Stored items
□ □ □ □

@[simp] theorem cfg_beginCommand (s : State) : (beginCommand s).cfg = s.cfg := rfl
@[simp] theorem rng_beginCommand (s : State) : (beginCommand s).rng = s.rng := rfl
@[simp] theorem spad_beginCommand (s : State) : (beginCommand s).spad = s.spad := rfl
@[simp] theorem arena_beginCommand (s : State) : (beginCommand s).arena = s.arena := rfl
@[simp] theorem status_beginCommand (s : State) : (beginCommand s).status = s.status := rfl
@[simp] theorem fcode_beginCommand (s : State) : (beginCommand s).fcode = s.fcode := rfl
@[simp] theorem fcmd_beginCommand (s : State) : (beginCommand s).fcmd = s.fcmd := rfl
@[simp] theorem finfo0_beginCommand (s : State) : (beginCommand s).finfo0 = s.finfo0 := rfl
@[simp] theorem finfo1_beginCommand (s : State) : (beginCommand s).finfo1 = s.finfo1 := rfl
@[simp] theorem finfo2_beginCommand (s : State) : (beginCommand s).finfo2 = s.finfo2 := rfl
@[simp] theorem inbox_beginCommand (s : State) : (beginCommand s).inbox = s.inbox := rfl
@[simp] theorem natives_beginCommand (s : State) : (beginCommand s).natives = s.natives := rfl
@[simp] theorem draws_beginCommand (s : State) : (beginCommand s).draws = s.draws := rfl
@[simp] theorem ctxs_beginCommand (s : State) : (beginCommand s).ctxs = s.ctxs := rfl
@[simp] theorem cfg_endCommand (s : State) : (endCommand s).cfg = s.cfg := rfl
@[simp] theorem rng_endCommand (s : State) : (endCommand s).rng = s.rng := rfl
@[simp] theorem spad_endCommand (s : State) : (endCommand s).spad = s.spad := rfl
@[simp] theorem arena_endCommand (s : State) : (endCommand s).arena = s.arena := rfl
@[simp] theorem status_endCommand (s : State) : (endCommand s).status = s.status := rfl
@[simp] theorem fcode_endCommand (s : State) : (endCommand s).fcode = s.fcode := rfl
@[simp] theorem fcmd_endCommand (s : State) : (endCommand s).fcmd = s.fcmd := rfl
@[simp] theorem finfo0_endCommand (s : State) : (endCommand s).finfo0 = s.finfo0 := rfl
@[simp] theorem finfo1_endCommand (s : State) : (endCommand s).finfo1 = s.finfo1 := rfl
@[simp] theorem finfo2_endCommand (s : State) : (endCommand s).finfo2 = s.finfo2 := rfl
/-- The inputs move past a command that completed (10_state.md R33). -/
theorem inbox_endCommand (s : State) : (endCommand s).inbox = if s.halted then s.inbox else s.inbox.tail := rfl
@[simp] theorem natives_endCommand (s : State) : (endCommand s).natives = s.natives := rfl
@[simp] theorem ctxs_endCommand (s : State) : (endCommand s).ctxs = s.ctxs := rfl
@[simp] theorem draws_endCommand (s : State) : (endCommand s).draws = s.draws + 1 := rfl
@[simp] theorem halted_beginCommand (s : State) : (beginCommand s).halted = s.halted := rfl
@[simp] theorem halted_endCommand (s : State) : (endCommand s).halted = s.halted := rfl
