-- ==== Sys2Proof/Laws/PerInstr.lean ====
section
/-! SUPPORT. Statements made for every command of `Instr`, one lemma for each constructor. -/

namespace Sys2Proof.Laws

theorem toFin_setWidth_ofFin4 (sa : Fin 16) : (((BitVec.ofFin (w := 4) sa).setWidth 6).setWidth 4).toFin = sa := by
  have h : ((BitVec.ofFin (w := 4) sa).setWidth 6).setWidth 4 = BitVec.ofFin sa := by
    rw [BitVec.setWidth_setWidth_of_le _ (by decide), BitVec.setWidth_eq]
  rw [h]

theorem toFin_setWidth_ofFin5 (sa : Fin 32) : (((BitVec.ofFin (w := 5) sa).setWidth 6).setWidth 5).toFin = sa := by
  have h : ((BitVec.ofFin (w := 5) sa).setWidth 6).setWidth 5 = BitVec.ofFin sa := by
    rw [BitVec.setWidth_setWidth_of_le _ (by decide), BitVec.setWidth_eq]
  rw [h]

theorem toFin_setWidth_ofCtx (c : Ctx) : (((BitVec.ofFin (w := 4) c).setWidth 5).setWidth 4).toFin = c := by
  have h : ((BitVec.ofFin (w := 4) c).setWidth 5).setWidth 4 = BitVec.ofFin c := by
    rw [BitVec.setWidth_setWidth_of_le _ (by decide), BitVec.setWidth_eq]
  rw [h]

/-- The decoder reads every field the encoder wrote (30_encoding.md R111, R112, R124). -/
def FieldsRoundTrip.Statement (i : Instr) : Prop := rowOf (Fields.ofInstr i) = some (i.format, i)
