/-- Settles O33: the bytes of LDL and LDR by their tables. -/
theorem unalignedDwordLoads : Obligations.UnalignedDwordLoads := fun _ _ _ _ _ hr hin =>
  ⟨completes_ldl hr hin, completes_ldr hr hin⟩

end Sys2Proof.Machine
end

section
/-! PROOFS. The two halves of an unaligned load together: each byte of the result is taken by one of them, and a pair is
fatal where one of its aligned accesses leaves the arena (42_scalar_mem.md R224). -/

namespace Sys2Proof.Machine

theorem Completes.imp {r : Res} {p q : State → Prop} (h : Completes r p) (hpq : ∀ t, p t → q t) : Completes r q := by
  obtain ⟨t, hr, hp⟩ := h
  exact ⟨t, hr, hpq t hp⟩

/-! Values of a register: their bytes and their signs. -/

theorem lowU_eq_sum_laneU (v : Quad) (n : Nat) : lowU (8 * n) v = ∑ k ∈ Finset.range n, laneU 8 v k * 256 ^ k := by
  induction n with
  | zero => simp [lowU, Nat.mod_one]
  | succ n ih =>
    rw [Finset.sum_range_succ, ← ih, lowU, lowU, laneU, Nat.mul_succ, Nat.pow_add, Nat.mod_mul, pow_mul]
    ring

theorem lowS_eq_bmod_lowU (n : Nat) (v : Quad) : lowS n v = Int.bmod (lowU n v) (2 ^ n) := by
  have hmod := Int.emod_bmod (v.toNat : Int) (2 ^ n)
  rw [lowS, lowU, ← hmod]; push_cast; rfl

/-- A doubleword is its sign-extended low word where bits 63:32 are that word's sign (00_scope.md R10). -/
theorem lowS_64_eq_lowS_32_iff (q : Quad) :
    lowS 64 q = lowS 32 q ↔ laneU 32 q 1 = if laneU 8 q 3 < 128 then 0 else 2 ^ 32 - 1 := by
  have hdword : lowU 64 q = laneU 32 q 1 * 2 ^ 32 + lowU 32 q := by rw [lowU, laneU, lowU]; omega
  have hsign : laneU 8 q 3 = lowU 32 q / 2 ^ 24 := by rw [laneU, lowU]; omega
  have hword : lowU 32 q < 2 ^ 32 := Nat.mod_lt _ (by decide)
  have hhigh : laneU 32 q 1 < 2 ^ 32 := Nat.mod_lt _ (by decide)
  rw [lowS_eq_bmod_lowU, lowS_eq_bmod_lowU, hdword, hsign]
  generalize lowU 32 q = lo at *
  generalize laneU 32 q 1 = hi at *
  rw [Int.bmod_def, Int.bmod_def]
  split_ifs <;> omega

/-- A sign extension stays one while bits 63:32 and the byte that holds the sign are kept. -/
theorem lowS_64_eq_lowS_32_of_kept {q q' : Quad} (h : lowS 64 q = lowS 32 q) (hhigh : laneU 32 q' 1 = laneU 32 q 1)
    (hsign : laneU 8 q' 3 = laneU 8 q 3) : lowS 64 q' = lowS 32 q' := by
  rw [lowS_64_eq_lowS_32_iff] at h ⊢
  rw [hhigh, hsign, h]

/-! What the first load leaves for the second: the arena, the effective address and the bounds. -/

section
variable {c : Ctx} {rt base : Reg} {s t : State} (h : Frame {.x c rt} s t)
include h

theorem arena_byteAt_of_frame (a : Nat) : t.arena.byteAt a = s.arena.byteAt a := by
  have hnat := congrArg BitVec.toNat (h.1 (.arena a) (by simp))
  rw [State.peek, State.peek, BitVec.toNat_setWidth_of_le (by decide), BitVec.toNat_setWidth_of_le (by decide)] at hnat
  exact BitVec.eq_of_toNat_eq hnat

theorem ea_of_frame (hbase : base ≠ rt) (off : BitVec 16) : t.ea c base off = s.ea c base off := by
  have hx : t.x c base = s.x c base := h.1 (.x c base) (by simp [hbase])
  simp only [State.ea, State.xw, hx]

theorem alignedInside_of_frame (hbase : base ≠ rt) {off : BitVec 16} {n : Nat} :
    AlignedInside t (t.ea c base off) n ↔ AlignedInside s (s.ea c base off) n := by
  rw [AlignedInside, AlignedInside, ea_of_frame h hbase, h.2.1]

end

/-! Pairs inside the arena. -/

/-- `t` is `s` with the `n` bytes from `a` on loaded into `x[r]`. -/
def LoadsWhole (c : Ctx) (r : Reg) (n a : Nat) (s t : State) : Prop :=
  LoadsBytes c r n (fun k => (s.arena.byteAt (a + k)).toNat) s t

/-- `t` is `s` with the `n` bytes from `a` on loaded into `x[r]`, whose doubleword is then `ext`. -/
def LoadsValue (c : Ctx) (r : Reg) (n a : Nat) (ext : Int) (s t : State) : Prop :=
  Frame {.x c r} s t ∧ lowU (8 * n) (t.x c r) = leBytes s.arena a n ∧ lowS 64 (t.x c r) = ext ∧
    laneU 64 (t.x c r) 1 = laneU 64 (s.x c r) 1

section
variable {c : Ctx} {r : Reg} {n a : Nat} {s t u : State}

/-- What the right load keeps, the left load before it has loaded. -/
theorem LoadsWhole.of_left_right (hn : n = 4 ∨ n = 8) (hleft : LoadsBytes c r n (leftByte s c r n (a + (n - 1))) s t)
    (hright : LoadsBytes c r n (rightByte t c r n a) t u) : LoadsWhole c r n a s u := by
  obtain ⟨hst, hbytes, hupper⟩ := hleft
  obtain ⟨htu, hbytes', hupper'⟩ := hright
  refine ⟨hst.trans htu, fun k hk => ?_, hupper'.trans hupper⟩
  rw [hbytes' k hk, rightByte]
  split
  · rw [arena_byteAt_of_frame hst]
  · have hloaded : ¬ k + (a + (n - 1)) % n < n - 1 := by rcases hn with rfl | rfl <;> omega
    rw [hbytes k hk, leftByte, if_neg hloaded, show a + (n - 1) + k - (n - 1) = a + k by omega]

/-- What the left load keeps, the right load before it has loaded. -/
theorem LoadsWhole.of_right_left (hn : n = 4 ∨ n = 8) (hright : LoadsBytes c r n (rightByte s c r n a) s t)
    (hleft : LoadsBytes c r n (leftByte t c r n (a + (n - 1))) t u) : LoadsWhole c r n a s u := by
  obtain ⟨hst, hbytes, hupper⟩ := hright
  obtain ⟨htu, hbytes', hupper'⟩ := hleft
  refine ⟨hst.trans htu, fun k hk => ?_, hupper'.trans hupper⟩
  rw [hbytes' k hk, leftByte]
  split
  · have hloaded : k + a % n < n := by rcases hn with rfl | rfl <;> omega
    rw [hbytes k hk, rightByte, if_pos hloaded]
  · rw [arena_byteAt_of_frame hst, show a + (n - 1) + k - (n - 1) = a + k by omega]

theorem LoadsWhole.lowU_eq (h : LoadsWhole c r n a s t) : lowU (8 * n) (t.x c r) = leBytes s.arena a n := by
  rw [lowU_eq_sum_laneU, leBytes]
  exact Finset.sum_congr rfl fun k hk => by rw [h.2.1 k (Finset.mem_range.1 hk)]

theorem LoadsWhole.word (h : LoadsWhole c r 4 a s t) (hext : lowS 64 (t.x c r) = lowS 32 (t.x c r)) :
    LoadsValue c r 4 a (wrap32 (leBytes s.arena a 4)) s t :=
  ⟨h.1, h.lowU_eq, by rw [hext, lowS_eq_bmod_lowU, wrap32, ← h.lowU_eq], h.2.2⟩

□ □ □ □

» **Required action**:
Exactly how many lines of the records include "natives"? Provide the number by itself.

» **Answer below**:
2